__Exercise__. Precisely the lines from the one with "def dsencOp (i" through the end of the data, both included, must make up the response, each restated word for word.

Stored items
------------------------
/-- The dirty words of a record that a `bnext` returned leave the die's L2 for their homes before the thread's later loads (R140). -/
def State.recordBack (s : State) (p : Load) : State :=
  match p.record with
  | some (pa, n) => ((wordsAt pa n).filter (fun a => !s.homeDown a)).foldl (fun s a => s.writeBack (dieOf p.who.core) a) s
  | none => s

/-- A result reaches its thread: registers, then its acquire, then its poison (R91, R93, R345). -/
def State.deliverLoad (s : State) (p : Load) : State :=
  let s := s.outdate p
  let s := match p.who with
    | .lane c _ hw ws tid => s.deliverLane c hw ws tid p
    | .ct c lc => s.deliverCt c lc p
    | .device => s
  let s := if p.scope = 0 then s
    else (if s.isHere p.who then (s.recordBack p).acquire p.who.core (s.coreCtx p.who.core) p.scope else s).lowerHold p.who
  let s := s.endRemote p
  match p.poison with
  | some i => s.poisonParty p.who (wordOfAccess p.va i) (p.warp.getD 0)
  | none => s

/-- `loadReply`: the n-th pending result of a core returns, after the earlier loads of its thread (R91, R148). -/
def execLoadReply (core n : Nat) (s : State) : Host.Outcome State Fault Refusal :=
  match (s.core core).loads[n]? with
  | none => .next s
  | some p =>
    if p.data.isNone then .next s
    else if p.isLoad && ((s.core core).loads.take n).any (fun q => q.isLoad && q.who == p.who) then .next s
    else .next ((s.modCore core fun y => { y with loads := y.loads.eraseIdx n }).deliverLoad p)

end Sys2Proof.Machine
end

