-- ==== Sys2Proof/Machine/LaneFloat.lean ====
section
/-! DEFINITION. Lane floating point, conversion and special functions (R241-R255), vector stream only. -/

namespace Sys2Proof.Machine

/-- A 32-bit result from numbers. -/
def bits32 (n : Nat) : Word := BitVec.ofNat 32 n

/-- A two-source float instruction: operand type, latch, operation on patterns. -/
def floatR (i : Instr) (f : RForm) (ty : ImmTy) (b : Nat) (op : Nat → Nat → Nat) (s : State) : Host.Outcome State Fault Refusal :=
  .next (issue i f.uses s
    (fun e set s => s.result e set b 4 fun l =>
      let v := bits32 (op (e.operand ty l f.a).toNat (e.operand ty l f.b).toNat); (oneReg f.n f.d v, v))
    (fun _ s => s))

/-- A fused instruction: d is read before it is written (R43). -/
def floatR3 (i : Instr) (f : RForm) (ty : ImmTy) (op : Nat → Nat → Nat → Nat) (s : State) : Host.Outcome State Fault Refusal :=
  .next (issue i f.uses3 s
    (fun e set s => s.result e set 1 4 fun l =>
      let v := bits32 (op (e.operand ty l f.a).toNat (e.operand ty l f.b).toNat (e.reg l f.d.toNat).toNat); (oneReg f.n f.d v, v))
    (fun _ s => s))

/-- A one-source float instruction; its result goes to b2. -/
def floatU (i : Instr) (f : UForm) (op : Nat → Nat) (s : State) : Host.Outcome State Fault Refusal :=
  .next (issue i f.uses s
    (fun e set s => s.result e set 2 4 fun l => let v := bits32 (op (e.operand .f32 l f.a).toNat); (oneReg f.n f.d v, v))
    (fun _ s => s))

/-- A 16-bit float form (R38). -/
def floatH (i : Instr) (f : HForm) (op : Nat → Nat → Nat) (s : State) : Host.Outcome State Fault Refusal :=
  .next (issue i f.uses s
    (fun e set s => s.result e set 1 2 fun l =>
      let v := bits32 (op (e.reg l f.d.toNat).toNat (e.operand .f32 l f.src).toNat); ([(f.d.toNat, v)], v))
    (fun _ s => s))

/-- A conversion (R253): the immediate type of its source, and its effect on the pattern in a mode. -/
def cvtOp (i : Instr) (f : CvtForm) (ty : ImmTy) (op : Rnd → Nat → Nat) (s : State) : Host.Outcome State Fault Refusal :=
  .next (issue i f.uses s
    (fun e set s => s.result e set 2 4 fun l =>
      let v := bits32 (op (Rnd.ofAux f.r) (e.operand ty l f.a).toNat); (oneReg f.n f.d v, v))
    (fun _ s => s))

/-- Both halves of packed operands (R227, R246). -/
def halves2 (op : Nat → Nat → Nat) (a b : Nat) : Nat := op (a % 65536) (b % 65536) + 65536 * op (a / 65536) (b / 65536)

/-- Both halves of three packed operands. -/
def halves3 (op : Nat → Nat → Nat → Nat) (a b c : Nat) : Nat :=
  op (a % 65536) (b % 65536) (c % 65536) + 65536 * op (a / 65536) (b / 65536) (c / 65536)

/-- A dot product of two pairs (R247). -/
def dotHalves (f : Fmt) (a b : Nat) : Nat := f.dot2 (a % 65536) (a / 65536) (b % 65536) (b / 65536)

/-- A signed 32-bit pattern. -/
def int32 (x : Nat) : Int := (BitVec.ofNat 32 x).toInt

/-- The pattern of an integer. -/
def pattern32 (x : Int) : Nat := (BitVec.ofInt 32 x).toNat

/-! ### The 16-bit forms (R38, R242) -/

/-- `add.f32`, 16-bit. -/
def execAddF3216 (f : HForm) (s : State) : Host.Outcome State Fault Refusal := floatH (.addF3216 f) f Fmt.f32.add s

/-- `sub.f32`, 16-bit. -/
def execSubF3216 (f : HForm) (s : State) : Host.Outcome State Fault Refusal := floatH (.subF3216 f) f Fmt.f32.sub s

/-- `mul.f32`, 16-bit. -/
def execMulF3216 (f : HForm) (s : State) : Host.Outcome State Fault Refusal := floatH (.mulF3216 f) f Fmt.f32.mul s

/-- `min.f32`, 16-bit. -/
def execMinF3216 (f : HForm) (s : State) : Host.Outcome State Fault Refusal := floatH (.minF3216 f) f Fmt.f32.min s

/-- `max.f32`, 16-bit. -/
def execMaxF3216 (f : HForm) (s : State) : Host.Outcome State Fault Refusal := floatH (.maxF3216 f) f Fmt.f32.max s

/-! ### FP32 arithmetic (R242, R243) -/

/-- `add.f32`. -/
def execAddF32 (f : RForm) (s : State) : Host.Outcome State Fault Refusal := floatR (.addF32 f) f .f32 1 Fmt.f32.add s

/-- `sub.f32`. -/
def execSubF32 (f : RForm) (s : State) : Host.Outcome State Fault Refusal := floatR (.subF32 f) f .f32 1 Fmt.f32.sub s

/-- `mul.f32`. -/
def execMulF32 (f : RForm) (s : State) : Host.Outcome State Fault Refusal := floatR (.mulF32 f) f .f32 1 Fmt.f32.mul s

/-- `fma.f32`: a × b + the old d, rounded once. -/
def execFmaF32 (f : RForm) (s : State) : Host.Outcome State Fault Refusal := floatR3 (.fmaF32 f) f .f32 Fmt.f32.fma s

/-- `min.f32`. -/
def execMinF32 (f : RForm) (s : State) : Host.Outcome State Fault Refusal := floatR (.minF32 f) f .f32 1 Fmt.f32.min s

/-- `max.f32`. -/
def execMaxF32 (f : RForm) (s : State) : Host.Outcome State Fault Refusal := floatR (.maxF32 f) f .f32 1 Fmt.f32.max s

/-- `div.f32`. -/
def execDivF32 (f : RForm) (s : State) : Host.Outcome State Fault Refusal := floatR (.divF32 f) f .f32 2 Fmt.f32.div s

/-- `cmp.f32` (R245). -/
def execCmpF32 (f : CmpForm) (s : State) : Host.Outcome State Fault Refusal :=
  .next (issue (.cmpF32 f) f.uses s
    (fun e set s => s.predResult e set (if f.n = 0 then f.p.toNat else 0) fun l =>
      floatCond f.c.toNat (e.operand .f32 l f.a).toNat (e.operand .f32 l f.b).toNat)
    (fun _ s => s))

/-! ### The fun group (R249-R251) -/

/-- `neg.f32`. -/
def execNegF32 (f : UForm) (s : State) : Host.Outcome State Fault Refusal := floatU (.negF32 f) f Fmt.f32.neg s

/-- `abs.f32`. -/
def execAbsF32 (f : UForm) (s : State) : Host.Outcome State Fault Refusal := floatU (.absF32 f) f Fmt.f32.abs s

/-- `rint.ne.f32`. -/
def execRintNeF32 (f : UForm) (s : State) : Host.Outcome State Fault Refusal := floatU (.rintNeF32 f) f (Fmt.f32.rint .ne) s

/-- `rint.z.f32`. -/
def execRintZF32 (f : UForm) (s : State) : Host.Outcome State Fault Refusal := floatU (.rintZF32 f) f (Fmt.f32.rint .z) s

/-- `rint.up.f32`. -/
def execRintUpF32 (f : UForm) (s : State) : Host.Outcome State Fault Refusal := floatU (.rintUpF32 f) f (Fmt.f32.rint .up) s

/-- `rint.dn.f32`. -/
def execRintDnF32 (f : UForm) (s : State) : Host.Outcome State Fault Refusal := floatU (.rintDnF32 f) f (Fmt.f32.rint .dn) s

/-- `rcp.f32`. -/
def execRcpF32 (f : UForm) (s : State) : Host.Outcome State Fault Refusal := floatU (.rcpF32 f) f rcpBits s

/-- `rsqrt.f32`. -/
def execRsqrtF32 (f : UForm) (s : State) : Host.Outcome State Fault Refusal := floatU (.rsqrtF32 f) f rsqrtBits s

/-- `sqrt.f32`. -/
def execSqrtF32 (f : UForm) (s : State) : Host.Outcome State Fault Refusal := floatU (.sqrtF32 f) f sqrtBits s

/-- `exp2.f32`. -/
def execExp2F32 (f : UForm) (s : State) : Host.Outcome State Fault Refusal := floatU (.exp2F32 f) f exp2Bits s

/-- `log2.f32`. -/
def execLog2F32 (f : UForm) (s : State) : Host.Outcome State Fault Refusal := floatU (.log2F32 f) f log2Bits s

/-- `sin.f32`. -/
def execSinF32 (f : UForm) (s : State) : Host.Outcome State Fault Refusal := floatU (.sinF32 f) f (radianBits false) s

/-- `cos.f32`. -/
def execCosF32 (f : UForm) (s : State) : Host.Outcome State Fault Refusal := floatU (.cosF32 f) f (radianBits true) s

/-- `sinpi.f32`. -/
def execSinpiF32 (f : UForm) (s : State) : Host.Outcome State Fault Refusal := floatU (.sinpiF32 f) f (piBits false) s

/-- `cospi.f32`. -/
def execCospiF32 (f : UForm) (s : State) : Host.Outcome State Fault Refusal := floatU (.cospiF32 f) f (piBits true) s

/-- `fclass.f32`. -/
def execFclassF32 (f : UForm) (s : State) : Host.Outcome State Fault Refusal := floatU (.fclassF32 f) f fclassBits s

/-! ### The cvt group (R253) -/

/-- `cvt.f16.f32`. -/
def execCvtF16F32 (f : CvtForm) (s : State) : Host.Outcome State Fault Refusal :=
  cvtOp (.cvtF16F32 f) f .f32 (fun r a => Fmt.f16.pack r (Fmt.f32.unpack a)) s

/-- `cvt.bf16.f32`. -/
def execCvtBf16F32 (f : CvtForm) (s : State) : Host.Outcome State Fault Refusal :=
  cvtOp (.cvtBf16F32 f) f .f32 (fun r a => Fmt.bf16.pack r (Fmt.f32.unpack a)) s

/-- `cvt.f32.f16`. -/
def execCvtF32F16 (f : CvtForm) (s : State) : Host.Outcome State Fault Refusal :=
  cvtOp (.cvtF32F16 f) f .f16 (fun _ a => Fmt.f32.pack .ne (Fmt.f16.unpack (a % 65536))) s

/-- `cvt.f32.bf16`. -/
def execCvtF32Bf16 (f : CvtForm) (s : State) : Host.Outcome State Fault Refusal :=
  cvtOp (.cvtF32Bf16 f) f .bf16 (fun _ a => Fmt.f32.pack .ne (Fmt.bf16.unpack (a % 65536))) s

/-- `cvt.i32.f32`. -/
def execCvtI32F32 (f : CvtForm) (s : State) : Host.Outcome State Fault Refusal :=
  cvtOp (.cvtI32F32 f) f .f32 (fun r a => pattern32 ((Fmt.f32.unpack a).toInt r (-2147483648) 2147483647)) s

/-- `cvt.n32.f32`. -/
def execCvtN32F32 (f : CvtForm) (s : State) : Host.Outcome State Fault Refusal :=
  cvtOp (.cvtN32F32 f) f .f32 (fun r a => pattern32 ((Fmt.f32.unpack a).toInt r 0 4294967295)) s

/-- `cvt.f32.i32`. -/
def execCvtF32I32 (f : CvtForm) (s : State) : Host.Outcome State Fault Refusal :=
  cvtOp (.cvtF32I32 f) f .int (fun r a => Fmt.f32.pack r (FVal.ofInt (int32 a))) s

/-- `cvt.f32.n32`. -/
def execCvtF32N32 (f : CvtForm) (s : State) : Host.Outcome State Fault Refusal :=
  cvtOp (.cvtF32N32 f) f .int (fun r a => Fmt.f32.pack r (FVal.ofInt a)) s

/-- `cvt.i8.f32`. -/
def execCvtI8F32 (f : CvtForm) (s : State) : Host.Outcome State Fault Refusal :=
  cvtOp (.cvtI8F32 f) f .f32 (fun r a => pattern32 ((Fmt.f32.unpack a).toInt r (-128) 127)) s

/-- `cvt.f32.i8`. -/
def execCvtF32I8 (f : CvtForm) (s : State) : Host.Outcome State Fault Refusal :=
  cvtOp (.cvtF32I8 f) f .int (fun _ a => Fmt.f32.pack .ne (FVal.ofInt (BitVec.ofNat 8 a).toInt)) s

/-- `cvt.i8.i32`. -/
def execCvtI8I32 (f : CvtForm) (s : State) : Host.Outcome State Fault Refusal :=
  cvtOp (.cvtI8I32 f) f .int (fun _ a => pattern32 (max (-128) (min 127 (int32 a)))) s

/-- `cvt.bf16.f16`. -/
def execCvtBf16F16 (f : CvtForm) (s : State) : Host.Outcome State Fault Refusal :=
  cvtOp (.cvtBf16F16 f) f .f16 (fun r a => Fmt.bf16.pack r (Fmt.f16.unpack (a % 65536))) s

/-- `cvt.f16.bf16`. -/
def execCvtF16Bf16 (f : CvtForm) (s : State) : Host.Outcome State Fault Refusal :=
  cvtOp (.cvtF16Bf16 f) f .bf16 (fun r a => Fmt.f16.pack r (Fmt.bf16.unpack (a % 65536))) s

/-! ### Packed, dot and scale forms (R246-R248) -/

/-- `add.h2`. -/
def execAddH2 (f : RForm) (s : State) : Host.Outcome State Fault Refusal := floatR (.addH2 f) f .f16 1 (halves2 Fmt.f16.add) s

/-- `mul.h2`. -/
def execMulH2 (f : RForm) (s : State) : Host.Outcome State Fault Refusal := floatR (.mulH2 f) f .f16 1 (halves2 Fmt.f16.mul) s

/-- `fma.h2`. -/
def execFmaH2 (f : RForm) (s : State) : Host.Outcome State Fault Refusal := floatR3 (.fmaH2 f) f .f16 (halves3 Fmt.f16.fma) s

/-- `add.bh2`. -/
def execAddBh2 (f : RForm) (s : State) : Host.Outcome State Fault Refusal := floatR (.addBh2 f) f .bf16 1 (halves2 Fmt.bf16.add) s

/-- `mul.bh2`. -/
def execMulBh2 (f : RForm) (s : State) : Host.Outcome State Fault Refusal := floatR (.mulBh2 f) f .bf16 1 (halves2 Fmt.bf16.mul) s

/-- `fma.bh2`. -/
def execFmaBh2 (f : RForm) (s : State) : Host.Outcome State Fault Refusal := floatR3 (.fmaBh2 f) f .bf16 (halves3 Fmt.bf16.fma) s

/-- `dot2.bh`. -/
def execDot2Bh (f : RForm) (s : State) : Host.Outcome State Fault Refusal := floatR (.dot2Bh f) f .bf16 1 (dotHalves Fmt.bf16) s

/-- `dot2.h`. -/
def execDot2H (f : RForm) (s : State) : Host.Outcome State Fault Refusal := floatR (.dot2H f) f .f16 1 (dotHalves Fmt.f16) s

/-- `scale.f32`: sA is FP32 and sB a signed integer (R248). -/
def execScaleF32 (f : RForm) (s : State) : Host.Outcome State Fault Refusal :=
  .next (issue (.scaleF32 f) f.uses s
    (fun e set s => s.result e set 1 4 fun l =>
      let v := bits32 (Fmt.f32.scale (e.operand .f32 l f.a).toNat (e.operand .int l f.b).toInt); (oneReg f.n f.d v, v))
    (fun _ s => s))

/-- `sincos.f32`: the sine in d and b2, the cosine in d + 1; both registers are checked even with nw = 1 (R252). -/
def execSincosF32 (f : UForm) (s : State) : Host.Outcome State Fault Refusal :=
  .next (issue (.sincosF32 f) { f.uses with regs := codeRegs f.a ++ [f.d.toNat, f.d.toNat + 1] } s
    (fun e set s => s.result e set 2 4 fun l =>
      let a := (e.operand .f32 l f.a).toNat
      let sn := bits32 (radianBits false a)
      (oneReg f.n f.d sn ++ oneReg f.n (f.d + 1) (bits32 (radianBits true a)), sn))
    (fun _ s => s))

/-! ### DS8 and DS4 (R254) -/

/-- The code table of a context's descriptor: word 0x04 of its image (R233). -/
def State.codeTable (s : State) (x t : Nat) : Word := SMap.get 0 1 (SMap.get {} t (s.ctx x).descs).words

/-- `dsdec`: the scale is the old d[7:0]; sA's byte (DS8) or nibble (DS4) is decoded to FP32. -/
def dsdecOp (i : Instr) (f : DsdecForm) (four : Bool) (s : State) : Host.Outcome State Fault Refusal :=
  .next (issue i { g := f.g, regs := codeRegs f.a ++ destRegs f.n f.d, also := [f.d.toNat], lat := codeLat f.a } s
    (fun e set s => s.result e set 2 4 fun l =>
      let n := if four then 4 else 8
      let c := (e.operand .int l f.a).toNat / 2 ^ (n * f.b.toNat) % 2 ^ n
      let v := bits32 (Fmt.f32.pack .ne (dsValue four (s.codeTable e.x f.t.toNat) ((e.reg l f.d.toNat).toNat % 256) c))
      (oneReg f.n f.d v, v))
    (fun _ s => s))

/-- `dsenc`: the code of sA under the scale in the old d[7:0]. -/
def dsencOp (i : Instr) (f : DsencForm) (four : Bool) (s : State) : Host.Outcome State Fault Refusal :=
  .next (issue i { g := f.g, regs := codeRegs f.a ++ destRegs f.n f.d, also := [f.d.toNat], lat := codeLat f.a } s
    (fun e set s => s.result e set 2 4 fun l =>
      let v := bits32 (dsEncode four (s.codeTable e.x f.t.toNat) ((e.reg l f.d.toNat).toNat % 256) (e.operand .f32 l f.a).toNat % 256)
      (oneReg f.n f.d v, v))
    (fun _ s => s))

/-- `dsdec.ds8`. -/
def execDsdecDs8 (f : DsdecForm) (s : State) : Host.Outcome State Fault Refusal := dsdecOp (.dsdecDs8 f) f false s

/-- `dsdec.ds4`. -/
def execDsdecDs4 (f : DsdecForm) (s : State) : Host.Outcome State Fault Refusal := dsdecOp (.dsdecDs4 f) f true s

/-- `dsenc.ds8`. -/
def execDsencDs8 (f : DsencForm) (s : State) : Host.Outcome State Fault Refusal := dsencOp (.dsencDs8 f) f false s

/-- `dsenc.ds4`. -/
def execDsencDs4 (f : DsencForm) (s : State) : Host.Outcome State Fault Refusal := dsencOp (.dsencDs4 f) f true s

end Sys2Proof.Machine
end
------------------------
__Exercise response__.
def dsencOp (i : Instr) (f : DsencForm) (four : Bool) (s : State) : Host.Outcome State Fault Refusal :=
  .next (issue i { g := f.g, regs := codeRegs f.a ++ destRegs f.n f.d, also := [f.d.toNat], lat := codeLat f.a } s
    (fun e set s => s.result e set 2 4 fun l =>
      let v := bits32 (dsEncode four (s.codeTable e.x f.t.toNat) ((e.reg l f.d.toNat).toNat % 256) (e.operand .f32 l f.a).toNat % 256)
      (oneReg f.n f.d v, v))
    (fun _ s => s))

/-- `dsdec.ds8`. -/
def execDsdecDs8 (f : DsdecForm) (s : State) : Host.Outcome State Fault Refusal := dsdecOp (.dsdecDs8 f) f false s

/-- `dsdec.ds4`. -/
def execDsdecDs4 (f : DsdecForm) (s : State) : Host.Outcome State Fault Refusal := dsdecOp (.dsdecDs4 f) f true s

/-- `dsenc.ds8`. -/
def execDsencDs8 (f : DsencForm) (s : State) : Host.Outcome State Fault Refusal := dsencOp (.dsencDs8 f) f false s

/-- `dsenc.ds4`. -/
def execDsencDs4 (f : DsencForm) (s : State) : Host.Outcome State Fault Refusal := dsencOp (.dsencDs4 f) f true s

end Sys2Proof.Machine
end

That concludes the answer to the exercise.